July Consumer Prices Drop; Housing Starts Soar
 

Tue Aug 17, 2004
By Tim Ahmann

WASHINGTON (Reuters) - U.S. consumer prices dropped in July for the first time in eight months as a sharp run up in energy costs reversed, the government said on Tuesday in a report showing inflation pressures largely in check.

A separate report showed groundbreaking for new homes posted their biggest gain in nearly two years last month, making up almost all the ground lost in a June slump.

The consumer price index, the most widely used gauge of U.S. inflation, slid 0.1 percent in July, the Labor Department said. It was the first decline since a 0.2 percent drop in November.

The so-called core CPI, which strips out volatile food and energy costs, inched up 0.1 percent as a big jump in lodging costs largely offset drops in prices for apparel, recreation and education and communication. New car prices also fell.

Economists had expected the CPI to rise 0.1 percent with the core rate up 0.2 percent.

The tame readings were warmly received on Wall Street as traders guessed the U.S. Federal Reserve would not need to push interest rates aggressively up to head off inflation. U.S. bond prices climbed, the dollar sagged and stock futures rallied.

Many in the markets had worried earlier this year when core prices accelerated that Fed policymakers were falling behind the inflation curve.

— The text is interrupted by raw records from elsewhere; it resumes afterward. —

-- ==== Sys2Proof/Tests/Slice0.lean ====
section
/-!
SUPPORT. Tests of the model: an ill-formed term for each check of WellFormed, one step of a command against the manual's
numbers, and for every statement with hypotheses states and operands that meet them.
-/

open Sys2Proof Sys2Proof.Machine

namespace Sys2Proof.Tests

set_option Elab.async false
set_option linter.unnecessarySeqFocus false
set_option linter.unusedSimpArgs false
set_option linter.unusedTactic false
set_option linter.unreachableTactic false

/-! ### Hypotheses in a form that evaluates -/

/-- The value that an accepted write spells, and the refusal of a refused one. -/
def checked (s : State) (p : Port) (k : Key) (data : Bytes) : Int ⊕ Nak :=
  match (s.beat p).writeChecks p k data with
  | .ok (_, v) => .inl v
  | .error n => .inr n

theorem admits_iff (s : State) (p : Port) (k : Key) (data : Bytes) (v : Int) :
    s.Admits p k data v ↔ s.gate p = .ready ∧ checked s p k data = .inl v := by
  unfold State.Admits checked
  cases (s.beat p).writeChecks p k data with
  | error n => simp
  | ok x => obtain ⟨o, w⟩ := x; simp

theorem rejects_iff (s : State) (p : Port) (k : Key) (data : Bytes) (n : Nak) :
    s.Rejects p k data n ↔ s.gate p = .ready ∧ checked s p k data = .inr n := by
  unfold State.Rejects checked
  cases (s.beat p).writeChecks p k data with
  | error n => simp
  | ok x => obtain ⟨o, w⟩ := x; simp

def isOk (e : Except Nak Unit) : Bool := match e with | .ok _ => true | .error _ => false

def isNak {α : Type} (e : Except Nak α) (n : Nak) : Bool := match e with | .ok _ => false | .error m => decide (m = n)

theorem ok_iff (e : Except Nak Unit) : e = .ok () ↔ isOk e = true := by cases e <;> simp [isOk]

theorem nak_iff {α : Type} (e : Except Nak α) (n : Nak) : e = .error n ↔ isNak e n = true := by cases e <;> simp [isNak]

/-- A command's own effect is accepted and asks for no DEVICE-SAFE entry. -/
def calmOk (e : Except Nak State) : Bool := match e with | .ok u => !u.floor.request | .error _ => false

/-- A read is answered and asks for no DEVICE-SAFE entry. -/
def readsCalm (s : State) (p : Port) (k : Key) : Bool :=
  match State.readChecks p k with
  | .ok o => (match s.readObj p k o with | .ok (u, _) => !u.floor.request | .error _ => false)
  | .error _ => false

/-- The number of bytes of an answered read that asks for no DEVICE-SAFE entry. -/
def readLen (s : State) (p : Port) (k : Key) : Option Nat :=
  match State.readChecks p k with
  | .ok o =>
    (match s.readObj p k o with
    | .ok (u, d) => if u.floor.request then none else some d.length
    | .error _ => none)
  | .error _ => none

/-- What a claim looks at in the next state of an answer. -/
def seen {α : Type} (o : Host.Outcome State Fault Refusal) (f : State → α) : Option α :=
  match o with | .next t => some (f t) | .fault _ => none | .refused _ => none

/-! ### Small states -/

def base : State :=
  { State.reset with
    sup := { reset := false, pll := true, booted := true }
    mgmt := { service := true }
    dev := { State.reset.dev with state := .config }
    sec := { lifecycle := 1 }
    port := Vector.replicate 7 { role := .vendor } }
def runS : State := { base with dev := { base.dev with state := .run } }
def svc : State := { base with dev := { base.dev with state := .service } }
def ev0 : LogEvent := base.event 3 5 0 none []
def cs (x : ChState) (s : State) : State :=
  { s with ch := s.ch.map fun c => { c with state := x, loop := { c.loop with th := 0x12345678, carry := 3, w := 12345678, i := -345 } } }
def dv (d : DevState) (s : State) : State := { s with dev := { s.dev with state := d } }
def ex (st : ExcState) (s : State) : State :=
  { s with exc := s.exc.map fun e => { e with state := st, mode := 1, step := if st = .run then 16 else 7, applied := 123 } }
def mc (f : Chan → Chan) (s : State) : State := { s with ch := s.ch.map f }
def me (f : Exc → Exc) (s : State) : State := { s with exc := s.exc.map f }
def mf (f : Front → Front) (s : State) : State := { s with front := s.front.map f }
def mw (f : Watch → Watch) (s : State) : State := { s with watch := s.watch.map f }
def mk (f : Kelvin → Kelvin) (s : State) : State := { s with kelvin := s.kelvin.map f }
def ml (f : Cal → Cal) (s : State) : State := { s with cal := s.cal.map f }
def msd (f : Sched → Sched) (s : State) : State := { s with sched := s.sched.map f }
def r16 (k : Nat → Key) (v : Int) (s : State) : State := (List.range 16).foldl (fun s n => s.setReg (k n) v) s
def r4 (k : Nat → Key) (v : Int) (s : State) : State := (List.range 4).foldl (fun s n => s.setReg (k n) v) s
def dsafe (s : State) : State := { (dv .safe s) with floor := { s.floor with deviceSafe := true } }
def bw (b : Bool) (f : Int) (s : State) : State :=
  (List.range 16).foldl (fun s (n : Nat) => (bankEntries (Fin.ofNat 16 n) b (designOf f 1000 (s.reg (Reg.CH_VEL_FS
  n)))).foldl (fun s e => s.setReg e.1 e.2) s) s
def ca (f : CalCfg → CalCfg) (s : State) : State := ml (fun c => { c with cfg := f c.cfg }) s
def arc1 (s : State) : State := ca (fun c => { c with scope := 1, arcFirst := 5, arcLast := 5, minPasses := 1 }) s
def ob1 (i : Nat) : Obs :=
  { t := i, th := 5 * 2^22 + (i : Int) * 1000, rho := 5, codeS := 1, codeC := -1, quadrant := Fin.ofNat 4 i, xs := 3, xc := 4, temp := 250 }
def ob2 (i : Nat) : Obs := { ob1 i with th := (i : Int) * 200000000 }
def ob3 (i : Nat) : Obs := { ob1 i with th := if i % 2 = 0 then 0 else (i : Int) * 200000000 }
def qs : QuadStat := { n := 20, t := 40, r := 60, s := 20, c := 30 }
def ns : NodeStat := { q := Vector.replicate 4 qs, passes := 5, windows := 3, sumT := 6, sumT2 := 12 }
def nb : NodeStat :=
  { q := Vector.replicate 4 { qs with r := 2^36 }, passes := 5, windows := 3, sumT := 6, sumT2 := 12 }
def evs (x : NodeStat) (s : State) : State :=
  arc1 (ml (fun c => { c with state := .evaluate, numObs := 80, stats := [(5, x)], trigger := 3 }) s)
def stg (n : ChId) (u : Bool) (src : Nat) : Staging :=
  { ch := n, set := 2, beads := (List.range 1024).map fun i => BitVec.ofNat 32 (i * 777), record := { calibrated := true, tRun := 300 }, source := src, trims := if src = 1 then some {} else none, inUse := u }
def sg (n : ChId) (u : Bool) (src : Nat) (s : State) : State :=
  { s with bead := { s.bead with staging := Vector.replicate 4 (some (stg n u src)) } }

"The inflation scares earlier this year now seems to have corrected as the economy slows," said David Sloan, an economist at 4CAST Ltd. in New York. "This is quite an encouraging figure for the Fed."

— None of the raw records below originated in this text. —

-- ==== Sys2Proof/Config.lean ====
section
/-! DEFINITION. What the W2640 fixes (sizes and addresses, each with its rule) and the free values: values the spec does not
state. -/

namespace Sys2Proof.Config

/-- First address above DRAM (Table 0.2, Table 1.5). -/
def dramEnd : Nat := 0x1C000000

/-- Boot alias, bank A, bank B and the size of each (Table 0.2). -/
def aliasBase : Nat := 0x1C000000
def bankABase : Nat := 0x1D000000
def bankBBase : Nat := 0x1E000000
def bankSize : Nat := 0x1000000

/-- The boot record sector, whose first 32 bytes are the boot record (Table 0.2). -/
def sectorBase : Nat := 0x1FFF0000
def sectorSize : Nat := 0x10000
def recordSize : Nat := 32

/-- The control window (section 3.2 of 00_scope, Tables 0.3 and 0.4). -/
def controlSize : Nat := 0x10000
def controlBase (sel : BitVec 2) : Nat :=
  if sel = 0 then 0x00F00000 else if sel = 1 then 0x07F00000 else if sel = 2 then 0x0FF00000 else 0x17F00000
def commandAreaSize : Nat := 0x800
def tailOffset : Nat := 0x800
def headOffset : Nat := 0x808
def ringOffset : Nat := 0x1000
def dumpOffset : Nat := 0x3000
def statsOffset : Nat := 0x4000

/-- At most this many writes stand in the write lists (R4). -/
def listLimit : Nat := 16

/-- The Capture Buffer (R25) and the captured bytes of one frame (R20). -/
def captureLimit : Nat := 256
def captureBytes : Nat := 96

/-- The recent-unknown list (R34). -/
def unknownLimit : Nat := 16

/-- Pinned Flow Table entries (R71, R78). -/
def pinLimit : Nat := 64

/-- References of one hold list and places of the hold pool (R131, R132). -/
def holdLimit : Nat := 32
def poolSize : Nat := 512

/-- Command Queue (R159), waiting reports (R162), ring (R162). -/
def queueLimit : Nat := 8
def waitingLimit : Nat := 16
def ringSize : Nat := 256

/-- A chunk of a staged image (R149) and one sweep read (R152). -/
def chunkSize : Nat := 65536
def sweepRead : Nat := 128

/-- A FREE VALUE (log 16): a 32-bit value that the spec does not state. `State.free` selects a fresh one each time. -/
opaque freeWord : Nat → Word

end Sys2Proof.Config
end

The report showed energy costs plunged 1.9 percent last month after hefty gains of 2.6 percent in June and 4.6 percent in May. The July drop in energy prices more than offset a 0.3 percent gain in food prices.

FIRMER GROUND

Separately, the Commerce Department said housing starts rose a healthy 8.3 percent to an annual rate of 1.978 million units in July, the biggest gain since September 2002.

Analysts had been expecting starts to pick back up in July but at a slower 1.9 million unit clip.
Lower rates on home loans aided buyers last month. The average interest rate on a conventional 30-year mortgage dipped sharply to 6.06 percent in July from June's 6.29 percent.

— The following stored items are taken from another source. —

/-- A chunk record (Table 9.4). -/
structure Chunk where
  state    : ChunkState
  progress : Nat
  deriving DecidableEq, Repr

/-- Staging states, in the order of Table 9.4. -/
inductive StagingState where
  | idle | receiving | complete | verifying | verified | corrupt
  deriving DecidableEq, Repr

/-- What a sweep does next: it waits for the writes received before STAGE_VERIFY (R151); its next read waits for a grant (R15);
that read is issued. -/
inductive SweepStep where
  | awaiting | waiting
  | reading (tag : Nat)
  deriving DecidableEq, Repr

/-- A verification sweep (Table 9.4, R151, R152). `crc` is the CRC register, `writes` the tags of the writes it waits for. -/
structure Sweep where
  share  : Nat
  yields : Bool
  offset : Nat
  crc    : Word
  writes : List Nat
  step   : SweepStep
  deriving DecidableEq, Repr

/-- The staging context (Table 9.4). `stale` holds the tags of reads issued by a sweep that has ended (R153). -/
structure Staging where
  state       : StagingState
  bank        : Option Bank
  length      : Nat
  expectedCrc : Word
  version     : Word
  chunkCount  : Nat
  chunks      : Vector Chunk 256
  sweep       : Option Sweep
  stale       : List Nat
  deriving DecidableEq, Repr

/-- The activation window (R154). -/
structure ActWindow where
  enabled : Bool
  days    : BitVec 7
  start   : Nat
  stop    : Nat
  quiet   : Nat
  deriving DecidableEq, Repr

/-- Image Unit (R142, R145, R157). `checks` holds the tags of record writes held for their check (R146). -/
structure ImageUnit where
  bank           : Bank
  trial          : Nat
  record         : Option (List Byte)
  checks         : List Nat
  staging        : Staging
  window         : ActWindow
  dueSent        : Bool
  refusedWrites  : Nat
  refusedRecords : Nat
  outside        : Nat
  deriving DecidableEq, Repr

/-! ### Command Unit -/

/-- The completion statuses, in the order of Table 10.1. -/
inductive Status where
  | done | accepted | refusedRange | refusedState | refusedPending | refusedFull | refusedDuplicate | refusedOverlap | refusedUnknown
  deriving DecidableEq, Repr

/-- Start-up causes (Table 10.11). -/
inductive BootCause where
  | invalid | normal | trial
  deriving DecidableEq, Repr

/-- Faults of a boot record or its read (R144, Table 10.11). -/
inductive RecordFault where
  | magic | crc | bank | trial | readError
  deriving DecidableEq, Repr

/-- Why a record write is refused (R146). -/
inductive RecordCause where
  | fault (f : RecordFault)
  | notVerified | versionMismatch
  deriving DecidableEq, Repr

/-- The regions of Table 9.1. -/
inductive RefusedRegion where
  | bootAlias | bankInForce | recordSector
  deriving DecidableEq, Repr

/-- The causes of GATE_CHANGE (R49). -/
inductive GateCause where
  | boundary | timeSet | evaluate | grant | gateSet | line | stationSet
  deriving DecidableEq, Repr

/-- The sub-codes of LINE_EVENT (R62, R63). -/
inductive LineSub where
  | asserted | released | syncForward | syncBack
  deriving DecidableEq, Repr

/-- The results of a sweep (Table 10.11). -/
inductive VerifyResult where
  | verified | mismatch | readError | interrupted
  deriving DecidableEq, Repr

/-- The reports of Table 10.11 with the values they carry. -/
inductive Report where
  | completion (status : Status) (tag : Nat) (kind : Byte) (result : List Byte)
  | cmdIgnored (offset len : Nat) (id : AxiId)
  | lost (count : Nat)
  | statsWritten (fault : Bool) (sec bytes : Nat)
  | bootStatus (cause : BootCause) (bank : Bank) (trial : Nat) (reverted : Bool) (fault : Option RecordFault) (versionA versionB : Word)
  | writeRefused (region : RefusedRegion) (addr : Word) (len : Nat) (id : AxiId)
  | recordRefused (cause : RecordCause) (selected : Byte) (version : Word) (state : StagingState) (stagingVersion : Word)
  | confirmed (bank : Bank) (version : Word)
  | unknownStation (mac : Mac) (slot : Fin 16) (raw : Byte)
  | gateChange (cause : GateCause) (station : Fin 128) (closed : Bool) (reasons : Reasons)
  | allowanceLow (station : Fin 128) (used extra limit remaining : Nat)
  | commitApplied (mask : BitVec 16)
  | lineEvent (sub : LineSub) (value : Nat)
  | flowDemoted (entry : Fin 256) (station : Option (Fin 128)) (key : FlowKey) (allowance overCount count : Nat)
  | pacingApplied (p : Pacing)
  | capApplied (slot : Fin 16) (cap : Nat)
  | signalCross (rising : Bool) (station : Fin 128) (mac : Mac) (est sample weak : Int)
  | handoffCandidate (station : Fin 128) (mac : Mac) (est peer : Int) (node : Nat) (margin : Int) (urgentRaised : Bool)
  | candidateExpired (station : Fin 128) (mac : Mac) (est : Option Int)
  | candidateWithdrawn (station : Fin 128) (mac : Mac) (est : Int)
  | holdRelease (outcome : HandoffOutcome) (station : Fin 128) (tag : BitVec 16) (held overflow : Nat) (slot : Fin 16) (fault : Bool)
      (start requests : Nat)
  | stageComplete (length : Nat) (version : Word) (chunks : Nat)
  | verifyResult (result : VerifyResult) (crc expected version : Word) (offset imageOffset : Nat)
  | activationDue (bank : Bank) (version : Word) (minute uptime : Nat)
  deriving DecidableEq, Repr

Permits for future building activity were also up in July, increasing 5.7 percent to a 2.055 million annual rate -- well ahead of the 1.950 million pace expected on Wall Street.

"Building permits are a leading indicator of housing, suggesting that not only was housing strong in July but it's likely to remain strong in the foreseeable future," said Hugh Johnson, chief investment officer at First Albany Corp.

OIL WILD CARD

The biggest cloud on the inflation horizon has been oil prices and while U.S. consumers felt some energy price relief in July, this could be short lived.

U.S. crude prices closed at a record high $46.58 on Friday, although they have eased this week. Benchmark light crude was trading around $45.73 a barrel early on Tuesday.

Last week, when Fed officials raised interest rates a quarter-percentage point to 1.5 percent, they said the run-up in energy prices was likely a big factor behind the slower pace of U.S. economic growth in recent months.

Still, they said the expansion appeared poised to gain steam and offered no sign of willingness to abandon a "measured" campaign of rate rises.

Indeed, officials could embark on more aggressive rate rises if oil price gains fuel workers' wage demands or if businesses try to jack up prices to cover their fuel bills. But the report on consumer prices suggested that is not an immediate concern.

Easing inflation in July had the effect of pushing up inflation-adjusted earnings. Real average weekly earnings, which posted a big 0.8 percent drop in June, rose 0.7 percent last month, according to a separate Labor Department report. Still, over the last 12 months, they are down 0.7 percent.